As a practical matter, it is difficult to guarantee this
arrangement when a president who is unable to perform his duties is already in
office. In 1919, President Woodrow Wilson suffered a terrible stroke and,
instead of resigning, encouraged his wife, Edith, to usurp both the will of the
voters and the Constitution’s separation of powers and become acting president
for more than a year. The White House website describes this as if it’s no big
deal: “After the President suffered a severe stroke,” its page on Edith Wilson records, “she pre-screened
all matters of state, functionally running the Executive branch of government
for the remainder of Wilson’s second term.” PBS, by contrast, makes
clear what actually happened: “Protective of both her husband’s
reputation and power,” the outlet relates, “Edith shielded Woodrow from
interlopers and embarked on a bedside government that essentially excluded
Wilson’s staff, the Cabinet and the Congress.” Were Joe Biden to be so
afflicted, it would be tough to prevent a repeat. But that is a wholly separate
question from whether Americans ought to reelect the man for another term. When
Martin describes “how Biden can turn it around,” he is not addressing the remaining
14 months of Biden’s first term, but outlining how Biden can win reelection and
remain president for the next five years, two months, and seven days.

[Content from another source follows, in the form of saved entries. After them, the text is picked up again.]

-- ==== Sys2Proof/Laws/CaseBus.lean ====
section
/-! SUPPORT.  Register fields, select registers, and accesses of memory by the host and the debug port. -/

namespace Sys2Proof.Machine

open Safety

theorem bits_lt (v hi lo : Nat) : bits v hi lo < 2 ^ (hi + 1 - lo) := Nat.mod_lt _ (Nat.two_pow_pos _)

theorem fieldWrite_only (s : State) (i : Nat) (f : RegFld) (x : Nat) : OnlyCells s (fieldWrite s i f x) [(f.fld, i)] := by
  unfold fieldWrite
  cases f.acc <;> dsimp only <;> (try split) <;> first | exact .refl _ _ | exact .wr (.refl _ _) (by simp)

theorem fields_over (v k : Nat) (l : List RegFld) (s : State) :
    OnlyCells s (s.over l fun s f => fieldWrite s k f (bits v (f.lo + f.fld.w - 1) f.lo)) (l.map fun g => (g.fld, k)) := by
  induction l generalizing s with
  | nil => exact .refl _ _
  | cons a r ih =>
    have h1 := fieldWrite_only s k a (bits v (a.lo + a.fld.w - 1) a.lo)
    exact (h1.mono (by intro p hp; simp at hp; simp [hp])).trans ((ih _).mono (by intro p hp; simp at hp ⊢; exact .inr hp))

theorem field_of (v k : Nat) (l : List RegFld) (hp : l.Pairwise fun a b => a.fld.id ≠ b.fld.id) (s : State) (f : RegFld) (hf : f ∈ l) :
    (s.over l fun s f => fieldWrite s k f (bits v (f.lo + f.fld.w - 1) f.lo)).rd f.fld k =
      (fieldWrite s k f (bits v (f.lo + f.fld.w - 1) f.lo)).rd f.fld k := by
  induction l generalizing s with
  | nil => simp at hf
  | cons a r ih =>
    rw [List.pairwise_cons] at hp
    have e : (s.over (a :: r) fun s f => fieldWrite s k f (bits v (f.lo + f.fld.w - 1) f.lo)) =
      (fieldWrite s k a (bits v (a.lo + a.fld.w - 1) a.lo)).over r fun s f => fieldWrite s k f (bits v (f.lo + f.fld.w - 1) f.lo) := rfl
    rw [e]
    rcases List.mem_cons.mp hf with rfl | hr
    · refine (fields_over v k r _).2 _ _ ?_
      intro p hpm he
      simp at hpm
      obtain ⟨b, hb, rfl⟩ := hpm
      exact absurd he (hp.1 b hb).symm
    · rw [ih hp.2 _ hr]
      have h1 := fieldWrite_only s k a (bits v (a.lo + a.fld.w - 1) a.lo)
      have h2 : (fieldWrite s k a (bits v (a.lo + a.fld.w - 1) a.lo)).rd f.fld k = s.rd f.fld k :=
        h1.2 _ _ (fun p hpm he => by simp at hpm; subst hpm; exact absurd he (hp.1 f hr))
      generalize fieldWrite s k a (bits v (a.lo + a.fld.w - 1) a.lo) = u at *
      have key : ∀ x : Nat, (u.wr f.fld k x).rd f.fld k = (s.wr f.fld k x).rd f.fld k := by intro x; rw [State.rd_wr_same, State.rd_wr_same]
      unfold fieldWrite
      rw [h2]
      cases f.acc <;> dsimp only <;> (try split) <;> first | exact key _ | exact h2

theorem findReg_mem {off : Nat} {l : List Reg} {r : Reg} {k : Nat} (h : findReg off l = some (r, k)) : r ∈ l := by
  induction l with
  | nil => simp [findReg] at h
  | cons a t ih =>
    unfold findReg at h
    split at h
    · cases h; simp
    · simp [ih h]

theorem sys_kinds : ∀ r ∈ regTable_SYS, r.kind = .arr ∧ (r.fields.Pairwise fun a b => a.fld.id ≠ b.fld.id) ∧ ∀ f ∈ r.fields, 0 < f.fld.w := by decide

theorem svc_clock (s : State) (ini : Init) (h : ∀ n, ini ≠ .svc n) : svcFullClock s ini = s := by
  cases ini <;> first | rfl | exact absurd rfl (h _)

theorem select_ids (b : Nat) : ∀ i e n, selectOf b = some (i, e, n) → i.id ≠ e.id ∧ i.w = 16 ∧ e.w = 1 := by
  intro i e n h
  unfold selectOf at h
  split at h <;> first | (cases h; decide) | exact absurd h (by simp)

theorem select_case {s : State} {ini : Init} {v : Nat} {i : Instr} {sel : Fld × Fld × Nat} (h : sel.1.id ≠ sel.2.1.id ∧ sel.1.w = 16 ∧ sel.2.1.w = 1)
    (hi : exec i s = .next (selectWrite s ini sel v)) : (selCopy ini = none → Does i s (fun t => t = s)) ∧
      ∀ k, selCopy ini = some k → Does i s (fun t => t.rd sel.1 k = v % 65536 ∧
        t.rd sel.2.1 k = (if sel.2.2 ≤ v % 65536 then 1 else 0) ∧ OnlyCells s t [(sel.1, k), (sel.2.1, k)]) := by
  constructor
  · intro hc
    refine ⟨s, ?_, rfl⟩
    rw [hi]; unfold selectWrite; rw [hc]
  · intro k hc
    refine ⟨_, hi, ?_⟩
    unfold selectWrite; rw [hc]
    dsimp only
    refine ⟨?_, ?_, .wr (.wr (.refl _ _) (by simp)) (by simp)⟩
    · rw [State.rd_wr_cell _ _ _ _ _ _ h.1.symm, State.rd_wr_same, h.2.1]; exact Nat.mod_mod _ _
    · rw [State.rd_wr_same, h.2.2]
      by_cases g : sel.2.2 ≤ v % 65536 <;> simp [g, b2n]

theorem markRings_only (s : State) (a n : Nat) : SameOtherCells s (markRings s a n) [I.linkV, I.txWr, I.txWrC] ∧ SameButCells s (markRings s a n) := by
  unfold markRings
  split
  · exact ⟨.refl _ _, .refl _⟩
  · constructor
    · refine .over (.refl _ _) _ _ fun v k => ?_
      split
      · exact .wr (.wr (.refl _ _) (by simp)) (by simp)
      · exact .refl _ _
    · refine .over (.refl _) _ _ fun v k => ?_
      split
      · exact .wr (.wr (.refl _))
      · exact .refl _

theorem breakLinks_only (s : State) (a n : Nat) : SameOtherCells s (breakLinks s a n) [I.linkV, I.txWr, I.txWrC] ∧ SameButCells s (breakLinks s a n) := by
  unfold breakLinks
  exact ⟨.over (.refl _ _) _ _ fun v k => .wr (.refl _ _) (by simp), .over (.refl _) _ _ fun v k => .wr (.refl _)⟩

theorem physWrite_says (s : State) (a : Nat) (l : List Byte) : let t := physWrite s a l
    t.mem = (s.writeBytes a l).mem ∧ SameOtherCells s t [I.linkV, I.txWr, I.txWrC] ∧ t = { s with cells := t.cells, mem := t.mem } := by
  intro t
  obtain ⟨a1, b1⟩ := markRings_only (s.writeBytes a l) a l.length
  obtain ⟨a2, b2⟩ := breakLinks_only (markRings (s.writeBytes a l) a l.length) a l.length
  have ht : t = breakLinks (markRings (s.writeBytes a l) a l.length) a l.length := rfl
  rw [← ht] at a2 b2
  clear_value t
  unfold SameButCells at b1 b2
  have hm : t.mem = (s.writeBytes a l).mem := by rw [b2, b1]
  refine ⟨hm, ?_, ?_⟩
  · exact SameOtherCells.trans (t := s.writeBytes a l) (fun g j _ => State.writeBytes_rd _ _ _ _ _) (a1.trans a2)
  · rw [hm]
    have h0 := State.writeBytes_same s a l
    refine b2.trans ?_
    conv => lhs; rw [b1]
    generalize s.writeBytes a l = u at *
    conv => lhs; rw [h0]

theorem stored_says (s : State) (a n x : Nat) (l : List Byte) (hl : l = leBytes n x) : let t := physWrite s a l
    t.readLE a n = x % 256 ^ n ∧ (∀ y, y < a ∨ a + n ≤ y → t.byte y = s.byte y) := by
  intro t
  obtain ⟨hm, -⟩ := physWrite_says s a l
  subst hl
  have hb : ∀ y, t.byte y = (s.writeLE a n x).byte y := by intro y; unfold State.byte State.writeLE; rw [← hm]
  constructor
  · rw [← State.readLE_writeLE s a n x]
    unfold State.readLE State.readBytes
    simp only [hb]
  · intro y hy
    rw [hb, State.byte_writeLE, if_neg (by omega)]

theorem write_pks {s : State} {ini : Init} {a n x : Nat} (he : ending s ini a n true = .ok) (hp : place s a = .pks) :
    busWrite s ini a (leBytes n x) = (.ok, physWrite s a (leBytes n x)) := by
  unfold busWrite
  rw [leBytes_length, he]
  dsimp only
  rw [hp]; rfl

theorem read_pks {s : State} {ini : Init} {a n : Nat} (he : ending s ini a n false = .ok) (hp : place s a = .pks) :
    busRead s ini a n = (.ok, s.readLE a n, s) := by
  unfold busRead
  rw [he]
  dsimp only
  rw [hp]; rfl

theorem record_says (s : State) (ini : Init) (write : Bool) (p : Nat) (h1 : s.rd F.SYS_ERRINFO_VALID = 0) (h2 : bitOf (s.rd F.MLS_ERRSEL_SEL) 0 = false) :
    let t := s.recordErr ini 0 write p
    (t.rd F.SYS_ERRADDR_LO_ADDR = p % 2 ^ 32 ∧
      t.rd F.SYS_ERRADDR_HI_ADDR = p / 2 ^ 32 % 2 ^ F.SYS_ERRADDR_HI_ADDR.w ∧ t.rd F.SYS_ERRINFO_KIND = 0 ∧
      t.rd F.SYS_ERRINFO_WRITE = b2n write ∧ t.rd F.SYS_ERRINFO_INIT = initCode ini % 256 ∧ t.rd F.SYS_ERRINFO_VALID = 1 ∧ t.mem = s.mem) := by
  intro t
  have ht : t = (((((s.wr F.SYS_ERRADDR_LO_ADDR 0 p).wr F.SYS_ERRADDR_HI_ADDR 0 (p / 2 ^ 32)).wr F.SYS_ERRINFO_KIND 0 0).wr F.SYS_ERRINFO_WRITE 0 (b2n write)).wr
      F.SYS_ERRINFO_INIT 0 (initCode ini)).wr F.SYS_ERRINFO_VALID 0 1 := by
    show s.recordErr ini 0 write p = _
    unfold State.recordErr
    rw [if_neg (by rw [State.on_eq, h1]; decide)]
    unfold State.errEvent
    rw [if_neg]; · rfl
    simp (disch := decide) only [State.set_eq_wr, State.rd_wr_cell]
    rw [h2]; decide
  clear_value t
  rw [ht]
  refine ⟨?_, ?_, ?_, ?_, ?_, ?_, rfl⟩
  all_goals simp (disch := decide) only [State.rd_wr_cell, State.rd_wr_same]
  · rfl
  · rfl
  · cases write <;> rfl
  · rfl
  · rfl

theorem write_decode {s : State} {ini : Init} {a n x : Nat} (he : ending s ini a n true = .decode) :
    busWrite s ini a (leBytes n x) = (.decode, s.recordErr ini 0 true a) := by
  unfold busWrite
  rw [leBytes_length, he]
  rfl

theorem read_decode {s : State} {ini : Init} {a n : Nat} (he : ending s ini a n false = .decode) :
    busRead s ini a n = (.decode, 0, s.recordErr ini 0 false a) := by
  unfold busRead
  rw [he]
  rfl

theorem record_host (s : State) (write : Bool) (p : Nat) (h1 : s.rd F.SYS_ERRINFO_VALID = 0) (h2 : bitOf (s.rd F.MLS_ERRSEL_SEL) 0 = false) (t : State)
    (ht : s.recordErr .host 0 write p = t) (n : Nat) (hn : b2n write = n) :
    t.rd F.SYS_ERRADDR_LO_ADDR = p % 2 ^ 32 ∧
      t.rd F.SYS_ERRADDR_HI_ADDR = p / 2 ^ 32 % 2 ^ F.SYS_ERRADDR_HI_ADDR.w ∧ t.rd F.SYS_ERRINFO_KIND = 0 ∧
      t.rd F.SYS_ERRINFO_WRITE = n ∧ t.rd F.SYS_ERRINFO_INIT = 0x48 ∧ t.rd F.SYS_ERRINFO_VALID = 1 ∧ t.mem = s.mem := by
  have q := record_says s .host write p h1 h2
  dsimp only at q
  rw [ht, hn] at q
  exact q

theorem ofLE_lt (l : List Byte) : ofLE l < 256 ^ l.length := by
  induction l with
  | nil => decide
  | cons b r ih =>
    show b.toNat + 256 * ofLE r < 256 ^ (r.length + 1)
    have := b.isLt
    rw [Nat.pow_succ]; omega

theorem readLE_lt (s : State) (a n : Nat) : s.readLE a n < 256 ^ n := by
  have := ofLE_lt (s.readBytes a n)
  rw [show (s.readBytes a n).length = n by simp [State.readBytes]] at this
  exact this

end Sys2Proof.Machine
end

Stop and look at those numbers: Five years, two months,
and seven days. That’s 1,895 days. It’s 62 months. It’s 270 weeks. It’s 45,480
hours, or 2,728,800 minutes, or 163,728,000 seconds. If Joe Biden is not
trusted by his staff now, how do we think things are going to be as those
years, months, weeks, days, minutes, and seconds count down? What sort of
pieces will be written in Politico two years from now, in
November 2025? How will Biden be described in 2027? What level of autonomy and
drive can we expect from him in 2028? If it wishes to, the American public can
return Joe Biden to office in November 2024. He ought not to be asking it to do
so. Jonathan Martin proposes that, to be successful, Biden’s campaign must
“accommodate” the president’s enfeebled state, but he never quite follows that
conceit through to its logical conclusion, which is that if Biden’s campaign is
too much for the man, then so, quite obviously, is the presidency. Unencumbered
by the professional responsibility to ignore what sits directly in front of us,
the rest of us should refuse to make the same mistake. The demand that Joe
Biden is now making of the American citizenry is not reasonable, and there is
no good cause for any of us to pretend otherwise.